Your objective: Return the lines from the start of the data through the line with "def Core.matrixDone (c". Include both of those lines and no others.

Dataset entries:
Segment Open
-- ==== Sys2Proof/Machine/Matrix.lean ====
section
/-! DEFINITION. Matrix instructions (R196-R234). -/
namespace Sys2Proof.Machine

/-! ## Issue of a matrix word -/

/-- Issue on pipe M; poison it reads makes the trap a matrix trap (R216). -/
def issueM (i : Instr) (body : Body) (s : State) : Res :=
  issue i (fun s c => match body s c with
    | .ok c' => .ok c'
    | .error t => .error { t with matrix := true }) s

/-- The word is complete at issue LT + L: the exit rule of R210, and its suffix (R57). -/
def Core.matrixDone (c : Core) (lt : Nat) : Core :=
  ({ c with a := { c.a with mxBusy := c.a.mxBusy ++ [(lt, c.cx.word)] } }).retireAt lt

/-- ILLEGAL_BUNDLE while an earlier word occupies the array; then occupy it until LT F (R206). -/
def Core.claimArray (c : Core) (f : Nat) : Except Trap Core := do
  let _ ← c.need (c.a.arrayFree ≤ c.now) .illegalBundle
  .ok { c with a := { c.a with arrayFree := f } }

/-- The B record becomes the format of a B load (R224, R225). -/
def Core.setBRec (c : Core) (e : Nat) : Core :=
  { c with a := { c.a with brec :=
    { btype := BitVec.ofNat 4 (fBtype e), bcell := BitVec.ofNat 2 (fBcell e), sparse := BitVec.ofNat 2 (fSparse e) } } }

/-! ## Loads -/

/-- R224: 256 bytes at each LT from issue + 1. -/
def execMxLdb (ch : Bool) (a : Src) (s : State) : Res :=
  issueM (.mxLdb ch a) (fun _ c => do
    let e := c.fmt
    let (ctl, c) ← c.readS a
    let nk := fld ctl 38 32 + 1
    let k0 := fld ctl 30 24
    let addr := fld ctl 22 0
    let _ ← c.need (within ctl (ones 38 32 + ones 30 24 + ones 22 0) && k0 + nk ≤ 128 && addr % 64 == 0 &&
      addr + 2048 * nk ≤ spadSize) .range
    let chunks := upto (8 * nk)
    let _ ← c.readGuard (chunks.map fun o => (c.now + 1 + o, addr + 256 * o, 256))
    let c ← c.claimArray (c.now + 8 * nk)
    let c := chunks.foldl
      (fun c o => c.later .m (c.now + 1 + o) none (.ldbChunk (addr + 256 * o) (k0 + o / 8) (o % 8))) c
    .ok ((c.setBRec e).matrixDone (c.now + 8 * nk))) s

/-- R225: the entry is popped at issue and placed at issue + L. -/
def execMxLdbs (ch : Bool) (a : Src) (s : State) : Res :=
  issueM (.mxLdbs ch a) (fun _ c => do
    let e := c.fmt
    let (ctl, c) ← c.readS a
    let _ ← c.need (within ctl (ones 10 0)) .range
    let (v, c) ← c.readQueue .mxB false
    let f := c.now + 1 + cellWidth (fBcell e) / 4
    let c ← c.claimArray f
    .ok (((c.later .m f none (.ldbs (BitVec.ofNat 32 e) ctl.toNat v)).setBRec e).matrixDone f)) s

/-- R226 -/
def execMxLds (ch : Bool) (a b : Src) (s : State) : Res :=
  issueM (.mxLds ch a b) (fun _ c => do
    let (ctl, c) ← c.readS a
    let (v, c) ← c.readV b
    let side := fld ctl 0 0 == 1
    let g := fld ctl 17 8
    let _ ← c.need (within ctl (ones 17 8 + 1) && (side || g < 128)) .range
    .ok ((c.later .m (c.now + 4) none (.lds side g v)).matrixDone (c.now + 4))) s

/-- R227 -/
def execMxArow (ch : Bool) (a b : Src) (s : State) : Res :=
  issueM (.mxArow ch a b) (fun _ c => do
    let (v, c) ← c.readV a
    let (ctl, c) ← c.readS b
    let _ ← c.noPoison v.anyKind
    let _ ← c.need (within ctl 3 && (upto 64).all fun k => bitsOf (v.elem 32 k) 23 9 == 0 && v.elem 32 k % 64 == 0) .range
    .ok ((c.later .m (c.now + 4) none (.arow ctl.toNat v)).matrixDone (c.now + 4))) s

/-! ## Passes -/

/-- The two descriptors of a pass (R200, R201). -/
structure PassDesc where
  gath : Bool
  src : Bool
  nr : Nat
  stride : Nat
  addr : Nat
  asr : Nat
  acc : Nat

def PassDesc.ofWords (a c : W64) : PassDesc :=
  { gath := fld a 49 49 == 1, src := fld a 48 48 == 1, nr := fld a 47 40, stride := fld a 35 24, addr := fld a 22 0,
    asr := fld c 31 24, acc := fld c 13 0 }

/-- The address of A row i that is read from scratchpad; through the row list, as the list stands (R200). -/
def PassDesc.row (d : PassDesc) (m : Matrix) (i : Nat) : Nat :=
  if d.gath then SMap.get 0 m.list i else d.addr + 64 * d.stride * i

/-- What A row i of a pass is read through at its read LT (R200, R227). -/
def PassDesc.rowSrc (d : PassDesc) (c : Core) (i : Nat) : RowSrc :=
  if d.gath then .listed i c.a.bufs else .addr (d.addr + 64 * d.stride * i)

/-- The checks of R202 for `outs` output rows of Q accumulator rows and A rows of `rb` bytes. -/
def PassDesc.ok (d : PassDesc) (a c : W64) (outs q rb : Nat) : Bool :=
  within a (ones 49 40 + ones 35 24 + ones 22 0) && within c (ones 31 24 + ones 13 0) && d.addr % 64 == 0 &&
  !(d.src && d.gath) && (!d.src || (d.nr ≤ 1 && (d.nr == 0 || rb ≤ 256))) &&
  (d.gath || d.src || (upto (d.nr + 1)).all fun i => d.addr + 64 * d.stride * i + rb ≤ spadSize) &&
  d.acc + outs * q ≤ 16384

/-- Q: accumulator rows of an output row (R196). -/
def rowsPerOut (e : Nat) : Nat := 256 / cellWidth (fBcell e)

/-- R211: rows a pass with OVW targets are established; the first accumulating update of a row that is neither established
nor shadowed shadows it, 256 rows at most. -/
def Core.shadowRows (c : Core) (ovw : Bool) (rows : List Nat) : Except Trap Core :=
  if ovw then .ok { c with mx := { c.mx with established := c.mx.established ++ rows.filter fun r => !c.mx.established.contains r } }
  else
    let new := rows.filter fun r => !c.mx.established.contains r && (SMap.get none c.mx.shadow r).isNone
    if 256 < c.mx.shadow.length + new.length then .error (c.wordTrap .commitOverflow)
    else
      let sh := new.foldl (fun m r => SMap.set none m r (some (SMap.get .zero c.mx.acc r))) c.mx.shadow
      .ok { c with mx := { c.mx with shadow := sh } }

/-- Pop the A rows of SRC = 1 from `mx.a` (R200). -/
def Core.popRows (c : Core) (rb : Nat) : Nat → Except Trap (List (List PWord) × Core)
  | 0 => .ok ([], c)
  | n + 1 => do
    let (v, c) ← c.readQueue .mxA false
    if rb ≤ 256 then
      let (r, c) ← c.popRows rb n
      .ok (v.words (rb / 4) :: r, c)
    else
      let (w, c) ← c.readQueue .mxA false
      let (r, c) ← c.popRows rb n
      .ok ((v.words 64 ++ w.words 64) :: r, c)

/-- The flags of a pass are collected in an entry due at its completion (R203). -/
def Core.passFlags (c : Core) (lt : Nat) : Core := c.later .m lt none (.flags 0)

/-- The rows of a pass read from scratchpad: row i at LT `first` + i × wa, visible 11 + wa LTs later. -/
def Core.passRows (c : Core) (p : Pass) (first wa : Nat) (src : Nat → RowSrc) (n : Nat) : Core :=
  (upto n).foldl (fun c i => c.later .m (first + i * wa) none (.passRow p i (src i) (first + i * wa + wa + 11))) c

/-- R203, R228: a pass over the rows of one core. -/
def execMxRun (ch : Bool) (a b : Src) (s : State) : Res :=
  issueM (.mxRun ch a b) (fun _ c => do
    let e := c.fmt
    let (x, c) ← c.readS a
    let (y, c) ← c.readS b
    let d := PassDesc.ofWords x y
    let wa := planes (fAtype e)
    let q := rowsPerOut e
    let rb := aBytes (fAtype e) (fSparse e)
    let n := d.nr + 1
    let t := c.now
    let _ ← c.need (d.ok x y n q rb) .range
    let _ ← if d.src then .ok () else c.readGuard ((upto n).map fun i => (t + 1 + i * wa, d.row (c.listAt (t + 1 + i * wa)) i, rb))
    let c ← c.claimArray (t + n * wa)
    let ovw := c.a.sys.mxmode.getLsbD 0
    let p : Pass := { fmt := BitVec.ofNat 32 e, ovw := ovw, acc := d.acc, asr := d.asr }
    let c ← c.shadowRows ovw (rangeFrom d.acc (n * q))
    if d.src then
      let (rows, c) ← c.popRows rb n
      let vals := rows.zip (upto n) |>.map fun (r, i) => (passRow c.mx p i r, i)
      let c := vals.foldl
        (fun c (r, i) => c.later .m (t + (i + 1) * wa + 12) none (.accUpdate (d.acc + i * q) ovw r.checked r.rows)) c
      let f := Flags.union (vals.map fun v => v.1.flags)
      .ok ((c.later .m (t + n * wa + 12) none (.flags f)).matrixDone (t + n * wa + 12))
    else
      let c := c.passRows p (t + 1) wa (d.rowSrc c) n
      .ok ((c.passFlags (t + n * wa + 12)).matrixDone (t + n * wa + 12))) s

/-- R218, R219, R229: a pass over the rows of both cores of a logical pair. With GATH = 1 own row j is read through its row-list
entry at its own read LT, as `mx.run` reads its rows (R204, R227). The A scales, the A band and the B scales of a combined row are those
at the LT at which it streams, lr + 1 + i × wa: the model's choice (log 117). -/
def execMxPair (ch : Bool) (a b : Src) (s : State) : Res :=
  issueM (.mxPair ch a b) (fun s c => do
    let e := c.fmt
    let (x, c) ← c.readS a
    let (y, c) ← c.readS b
    let d := PassDesc.ofWords x y
    let wa := planes (fAtype e)
    let q := rowsPerOut e
    let rb := aBytes (fAtype e) (fSparse e)
    let h := d.nr + 1
    let t := c.now
    let lr ← c.targetLt (t + h + 16)
    let _ ← c.need (d.ok x y (2 * h) q rb) .range
    let _ ← c.need ((c.lcore ^^^ 1) < s.coreCount c && c.cx.entry && !d.src && h ≤ 128 && h * rb ≤ 32768) .range
    let _ ← c.need (t + h < lr) .timestamp
    let _ ← c.readGuard ((upto h).map fun j => (t + 1 + j, d.row (c.listAt (t + 1 + j)) j, rb))
    let c ← c.claimArray (lr + 2 * h * wa)
    let ovw := c.a.sys.mxmode.getLsbD 0
    let p : Pass := { fmt := BitVec.ofNat 32 e, ovw := ovw, acc := d.acc, asr := d.asr }
    let c ← c.shadowRows ovw (rangeFrom d.acc (2 * h * q))
    let seq := c.a.pseq
    let par := (lr, h, fAtype e, fSparse e)
    let c := { c with a := { c.a with pseq := seq + 1 } }
    let c := (upto h).foldl (fun c j => c.later .m (t + 1 + j) none
        (.pairRead j (d.rowSrc c j) rb seq par)) c
    let c := c.gate .m lr (.pairGate seq par)
    let even := c.lcore % 2 == 0
    let c := c.passRows p (lr + 1) wa (fun i => .pair (decide (i < h) == even) (i % h)) (2 * h)
    let done_ := lr + 2 * h * wa + 12
    .ok ((c.passFlags done_).matrixDone done_)) s

/-! ## Accumulator rows -/

/-- R230 -/
def execMxClr (ch : Bool) (a : Src) (s : State) : Res :=
  issueM (.mxClr ch a) (fun _ c => do
    let (ctl, c) ← c.readS a
    let first := fld ctl 13 0
    let n := fld ctl 29 16 + 1
    let _ ← c.need (within ctl (ones 29 16 + ones 13 0) && first + n ≤ 16384) .range
    let c ← c.shadowRows true (rangeFrom first n)
    let lt := c.now + 1 + ceilDiv n 64
    .ok ((c.later .m lt none (.accClear first n)).matrixDone lt)) s

/-- R230 -/
def execMxWr (ch : Bool) (a b : Src) (s : State) : Res :=
  issueM (.mxWr ch a b) (fun _ c => do
    let (v, c) ← c.readV a
    let (r, c) ← c.readS b
    let _ ← c.need (r.toNat < 16384) .range
    let c ← c.shadowRows true [r.toNat]
    .ok ((c.later .m (c.now + 8) none (.accWrite r.toNat v)).matrixDone (c.now + 8))) s

/-- The trap of reading poisoned rows (R208): the lowest of them, and the union of their kinds. -/
def Matrix.readTrap (m : Matrix) (rows : List Nat) : Option Trap :=
  let bad := rows.filter fun r => (SMap.get AccRow.zero m.acc r).k.poisoned
  match bad.min? with
  | none => none
  | some r =>
    some { Trap.at_ (Kind.joinAll (bad.map fun r => (SMap.get AccRow.zero m.acc r).k)).code r with matrix := true }

/-- R231 -/
def execMxRd (ch : Bool) (d : Port) (a : Src) (s : State) : Res :=
  issueM (.mxRd ch d a) (fun _ c => do
    let (r, c) ← c.readS a
    let _ ← c.need (r.toNat < 16384) .range
    match c.mx.readTrap [r.toNat] with
    | some t => .error t
    | none =>
      let v : Val := { bits := (SMap.get AccRow.zero c.mx.acc r.toNat).bits, ep := 0, sp := 0 }
      .ok ((c.deliver .m (some .m) d v 8).matrixDone (c.now + 8))) s

/-- One epilogue row: the codes of its 64 elements and their flags (R232). -/
def epiRow (e : Nat) (row : AccRow) : Nat × Flags :=
  let t := fEpit e
  let rs := (upto 64).map fun i => roundTo t (fRnd e) (activate (fAct e) (valOf 9 (elem row.bits.toNat 32 i)))
  (ofElems (widthOf t) (rs.map Prod.fst), Flags.union (rs.map Prod.snd))

/-- The checks of the operands of `mx.epi` (R232). -/
def epiOperandsOk (dest rows : W64) (bo : Nat) : Bool :=
  let off := fld dest 63 63 == 1
  let n := fld rows 25 16 + 1
  within dest (2 ^ 63 + if off then ones 47 0 else ones 22 0) && within rows (ones 25 16 + ones 13 0) &&
  fld rows 13 0 + n ≤ 16384 && fld dest 47 0 % bo == 0 && (off || fld dest 22 0 + n * bo ≤ spadSize)

/-- R232: rows to scratchpad at issue + 2 + j, or a held copy on q0 (R256). An `sfx.arv` arrives at issue LT + L, as R223 gives for
every word of its chapter (log 78). -/
def execMxEpi (ch : Bool) (a b : Src) (s : State) : Res :=
  issueM (.mxEpi ch a b) (fun _ c => do
    let e := c.fmt
    let (dest, c) ← c.readS a
    let (rows, c) ← c.readS b
    let bo := 8 * widthOf (fEpit e)
    let first := fld rows 13 0
    let n := fld rows 25 16 + 1
    let _ ← c.need (epiOperandsOk dest rows bo) .range
    match c.mx.readTrap (rangeFrom first n) with
    | some t => .error t
    | none =>
      let outs := (rangeFrom first n).map fun r => epiRow e (SMap.get AccRow.zero c.mx.acc r)
      let f := Flags.union (outs.map Prod.snd)
      let t := c.now
      let done_ := t + n + 2
      if fld dest 63 63 == 1 then
        let len := n * bo
        let w ← c.windowCheck (dest &&& BitVec.ofNat 64 (ones 47 0)) len fun w => w.wr
        let image := ofDigits (8 * bo) (outs.map Prod.fst)
        let beats := (upto (ceilDiv len 64)).map fun j =>
          c.newBeat (w + 64 * j) 0 (some { bits := BitVec.ofNat 512 (bitsOf image (512 * j) 512), bad := false })
        let c ← c.issueCopy .m 0 (.epi len) (some len) beats none
        .ok ((c.raiseAt .m (n + 2) f).matrixDone done_)
      else
        let addr := fld dest 22 0
        let _ ← c.writeGuard ((upto n).map fun j => (t + 2 + j, addr + bo * j, bo))
        let c := (outs.zip (upto n)).foldl
          (fun c (o, j) => c.later .m (t + 2 + j) none (.write (addr + bo * j) ((digits 32 (bo / 4) o.1).map PWord.ofNat))) c
        .ok ((c.raiseAt .m (n + 2) f).matrixDone done_)) s

/-! ## Signature and mode -/

/-- R233: RSIG is folded at issue and lands at issue + 4. -/
def execMxSig (ch : Bool) (d : Port) (a : Src) (s : State) : Res :=
  issueM (.mxSig ch d a) (fun _ c => do
    let (v, c) ← c.readS a
    let sig := c.a.sys.rsig.rotateLeft 1 ^^^ v
    let c := { c with a := { c.a with sys := { c.a.sys with rsig := sig } } }
    .ok ((c.deliver .m (some .m) d (Val.ofScalar sig) 4).matrixDone (c.now + 4))) s

/-- R234 -/
def execMxMode (ch : Bool) (d : Port) (h o : Bool) (s : State) : Res :=
  issueM (.mxMode ch d h o) (fun _ c =>
    let new : BitVec 2 := BitVec.ofNat 2 (ofBits [o, h])
    let c := c.later .m (c.now + 1) none (.setMxmode new)
    .ok ((c.deliver .m (some .m) d (Val.ofNat c.a.sys.mxmode.toNat) 1).matrixDone (c.now + 1))) s

end Sys2Proof.Machine
end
Segment Closed
Worked solution:
-- ==== Sys2Proof/Machine/Matrix.lean ====
section
/-! DEFINITION. Matrix instructions (R196-R234). -/
namespace Sys2Proof.Machine

/-! ## Issue of a matrix word -/

/-- Issue on pipe M; poison it reads makes the trap a matrix trap (R216). -/
def issueM (i : Instr) (body : Body) (s : State) : Res :=
  issue i (fun s c => match body s c with
    | .ok c' => .ok c'
    | .error t => .error { t with matrix := true }) s

/-- The word is complete at issue LT + L: the exit rule of R210, and its suffix (R57). -/
def Core.matrixDone (c : Core) (lt : Nat) : Core :=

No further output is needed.